Daha önce olduğu gibi Vice City Stories’te de ister görev yapıyor, ister şehirde umarsızca dolaşıyoruz. Görevleri haritada belirtilen yerlerdeki kişilerden alıyoruz. Başarılı görevler her zamanki gibi nakit ve itibar olarak bize geri dönüyor. İki bölümden oluşan büyük haritamızın oyunun başında yalnızca bir bölümü açık. Bir miktar görev yaptıktan sonra haritanın kapalı kısmıda açılıyor. Her zamanki gibi önümüze gelen aracı çalabiliyor, sokaklarda terör estirebiliyoruz. Edindiğimiz silahlar da buna tuz biber oluyor.
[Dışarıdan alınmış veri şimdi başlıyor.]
-- ==== Sys2Proof/Machine/Heat.lean ====
section
/-! DEFINITION. What the Boiler Controller computes from the records as they stand: outdoor temperature, frost,
room load, flow target, modulation and the flow check (chapter 6), and the cylinder flow target (R134). -/

namespace Sys2Proof.Machine

/-! ### Sensors -/

/-- The source of the outdoor temperature in use (R101). -/
inductive OutdoorSource where
  | sensor | held | fallback
  deriving DecidableEq, Repr

/-- The outdoor temperature in use and its source (R101). -/
def State.outdoor (s : State) : Int × OutdoorSource :=
  match s.boiler.tout.status, s.boiler.tout.value with
  | some .ok, some v => (v, .sensor)
  | some .fault, some v =>
    if s.boiler.outdoorHold.isSome then (v, .held) else (s.boiler.config.outdoorFallback, .fallback)
  | _, _ => (s.boiler.config.outdoorFallback, .fallback)

/-! ### Frost and demand (R109) -/

/-- Outdoor frost: T_out_in_use below frost_out. -/
def State.outdoorFrost (s : State) : Bool := decide (s.outdoor.1 < s.boiler.config.frostOut)

/-- Zone frost of one zone: enabled, its temperature known and below its frost floor. -/
def Zone.frost (r : Zone) : Bool := r.enabled && r.temp.any (fun t => decide (t < r.config.frostFloor))

/-- At least one zone is in zone frost. -/
def State.anyZoneFrost (s : State) : Bool := rooms.any (fun z => (s.zone z).frost)

/-- The cylinder channel is CHARGING. -/
def State.charging (s : State) : Bool := s.cylinder.state == .charging

/-- Burner demand (R109). -/
def State.burnerDemand (s : State) : Bool := s.anyCalling || s.charging || s.anyZoneFrost

/-! ### Room load and flow target -/

/-- N of R104. -/
def State.loadNumerator (s : State) : Int :=
  (rooms.map (fun z => if (s.zone z).isCalling then (s.zone z).demand * (s.zone z).config.control.weight else 0)).sum

/-- D of R104. -/
def State.enabledWeight (s : State) : Int :=
  (rooms.map (fun z => if (s.zone z).enabled then (s.zone z).config.control.weight else 0)).sum

/-- The room load L (R104). -/
def State.roomLoad (s : State) : Int :=
  if rooms.any (fun z => (s.zone z).enabled) then floorDiv s.loadNumerator s.enabledWeight else 0

/-- A leading zone: CALLING, or enabled and in zone frost (R105). -/
def Zone.leads (r : Zone) : Bool := r.isCalling || r.frost

/-- The lead setpoint, if any zone leads (R105). -/
def State.leadSetpoint (s : State) : Option Int :=
  (rooms.filter (fun z => (s.zone z).leads)).foldl
    (fun m z => some (match m with | none => (s.zone z).setpoint | some v => max v (s.zone z).setpoint)) none

/-- The floor limit is in force (R105). -/
def State.floorLimit (s : State) : Bool :=
  rooms.any (fun z => (s.zone z).leads && (s.zone z).config.control.emitter == .floor)

/-- Steps 1 to 5 of R106 for a lead setpoint. -/
def State.roomFlowTarget (s : State) (lead : Int) : Int :=
  let b := s.boiler.config
  let tout := clamp s.outdoor.1 (-300) 300
  let curve := lead + nearestAway (b.curveSlope * (lead - tout)) 10
  let boost := floorDiv (s.roomLoad * b.boostMax) 1000
  let f := clamp (curve + boost + b.shift) b.flowMin b.flowMax
  if s.floorLimit then min f b.floorMax else f

/-- The cylinder flow target F_dhw that a CHARGING channel asserts (R134). -/
def State.cylinderFlowTarget (s : State) : Option Int :=
  match s.cylinder.target with
  | .deg t => some (min (t + s.cylinder.chargeMargin) s.boiler.config.flowMax)
  | .off => none

/-- The flow target F (R106, R107); CHARGING with the target OFF, which no run has, gives flow_min (DESIGN CHOICE,
notes/assumptions/27.md). -/
def State.flowTarget (s : State) : Int :=
  let b := s.boiler.config
  if s.charging then
    match s.cylinderFlowTarget with
    | some f => clamp f b.flowMin b.flowMax
    | none => b.flowMin
  else
    match s.leadSetpoint with
    | some lead => s.roomFlowTarget lead
    | none => b.flowMin

/-- The modulation that F and T_flow give a firing burner (R108). -/
def modulationOf (modMin kmod f t : Int) : Int :=
  if t < f then clamp (modMin + floorDiv ((f - t) * kmod) 10) modMin 100 else modMin

/-- The modulation M on MOD (R108); without any TF value a firing burner, which no run has, is given mod_min (DESIGN
CHOICE, notes/assumptions/27.md). -/
def State.modulation (s : State) : Int :=
  match s.boiler.burner, s.boiler.tf.value with
  | .firing, some t => modulationOf s.boiler.config.modMin s.boiler.config.kmod s.flowTarget t
  | .firing, none => s.boiler.config.modMin
  | _, _ => 0

/-! ### The flow check (R120) -/

/-- A valve head bound to the zone, neither FAULTED nor RETIRING: counted by R120 and targeted by R89. -/
def Device.servesZone (d : Device) (z : Fin 16) : Bool :=
  d.kind == .valveHead && d.zone == some z && d.state != .faulted && d.state != .retiring

/-- The counted and targeted valves of a zone, in slot order (DESIGN CHOICE, notes/assumptions/14.md). -/
def State.valvesOf (s : State) (z : Fin 16) : List (Fin 48) :=
  slots.filter (fun i => (s.device i).any (fun d => d.servesZone z))

/-- The flow check is in force. -/
def State.checkInForce (s : State) : Bool :=
  s.boiler.config.bypassZone.isSome && s.boiler.config.minflowPct != 0 && !s.charging

/-- The zone is counted: enabled, or the bypass zone, with a counted valve. A DISABLED bypass zone is counted as R120
orders by name, against the general clause of R94 on weight sums: a conflict of the spec that the model settles for R120
(DEDUCED, unsafe, notes/assumptions/32.md). -/
def State.zoneCounted (s : State) (z : Fin 16) : Bool :=
  ((s.zone z).enabled || s.boiler.config.bypassZone == some z) && !(s.valvesOf z).isEmpty

/-- A position counts as open at 20 % or more; an unknown one does not. -/
def isOpen (p : Option Int) : Bool := p.any (fun v => decide (20 ≤ v))

/-- The open share of a zone from the positions of its counted valves. -/
def openShare (positions : List (Option Int)) : Int :=
  floorDiv (1000 * ((positions.filter isOpen).length : Int)) (positions.length : Int)

/-- The reported position of the valve at a slot (R121). -/
def State.reportedAt (s : State) (i : Fin 48) : Option Int := (s.device i).bind Device.reported

/-- The commanded position of the valve at a slot. -/
def State.commandedAt (s : State) (i : Fin 48) : Option Int := (s.device i).bind Device.commanded

/-- The positions of a zone's counted valves that the reported check reads (R121). -/
def State.reportedOf (s : State) (z : Fin 16) : List (Option Int) := (s.valvesOf z).map s.reportedAt

/-- The positions that the commanded check reads: the own target for the bypass zone's valves (R122). -/
def State.commandedOf (s : State) (z : Fin 16) : List (Option Int) :=
  if s.boiler.config.bypassZone = some z then (s.valvesOf z).map (fun _ => some (s.zone z).ownTarget)
  else (s.valvesOf z).map s.commandedAt

/-- O of R120 over the positions given zone by zone. -/
def State.openSum (s : State) (positions : Fin 16 → List (Option Int)) : Int :=
  (rooms.map (fun z =>
    if s.zoneCounted z then (s.zone z).config.control.weight * openShare (positions z) else 0)).sum

/-- W of R120. -/
def State.countedWeight (s : State) : Int :=
  (rooms.map (fun z => if s.zoneCounted z then (s.zone z).config.control.weight else 0)).sum

/-- The test O ≥ minflow_pct · 10 · W (R120). -/
def State.checkHolds (s : State) (positions : Fin 16 → List (Option Int)) : Bool :=
  decide (s.boiler.config.minflowPct * 10 * s.countedWeight ≤ s.openSum positions)

/-- The reported check passes (R120, R121). -/
def State.reportedPass (s : State) : Bool := !s.checkInForce || s.checkHolds s.reportedOf

/-- The commanded check passes (R120, R122). -/
def State.commandedPass (s : State) : Bool := !s.checkInForce || s.checkHolds s.commandedOf

/-! ### Pump reasons (R119) -/

/-- A reason for the pump to run is present. -/
def State.pumpReason (s : State) : Bool :=
  s.boiler.burner == .firing || s.anyCalling || s.charging || s.outdoorFrost || s.anyZoneFrost

end Sys2Proof.Machine
end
Paramız azalır ve daha insancıl yollara başvurmak istersek; itfaiye, otobüs, ambulans, polis gibi yan görevleri yaparak nakit sağlıyabiliyoruz.
Detaylar
Teknik detaylardan bahsedersek. Yön tuşları ile karakterimizi kontrol ediyor, mose ile silah, radyo ve korna gibi işlevleri yapıyor;C tuşu ile kamerayı karakter arkasına alabiliyor, Sağ tık ile silahı hedefe kilitleyebiliyor, aksiyon hareketlerini gerçekleştiriyoruz. Şu bir gerçek ki GTA’nın en iyi oynanabilirliği olan platformu PC. PlayStation ve ve Play Station Portable platformlarında Mouse kullanım seriliği yakalanamıyor olması, bunun başlıca sebebi. Buna rağmen konsolda oynanabilirlik bir hayli yüksek ve çok fazla sıkıntı yaratmıyor. Grafiklerden hahsedecek olursak; bir hayli güzel ve iyi göründüklerini söylersem yalan olmaz. Biraz daha özenli olabilirmiş ancak aynı sorun PC’de de boy göstermişti. Sesler ve müzikler ise her zamanki gibi burdayım diyor. Radyoda çalan müzikler ve konuşmalar da takdire şayan. GTA PSP’nin tüm nimetlerinden sonuna kadar faydalandığı gözlerden kaçmıyor. Her zamanki gibi GTA bir kez daha kendini uzun saatler boyunca oynatmayı başarıyor. Hadi oynayın bakayım.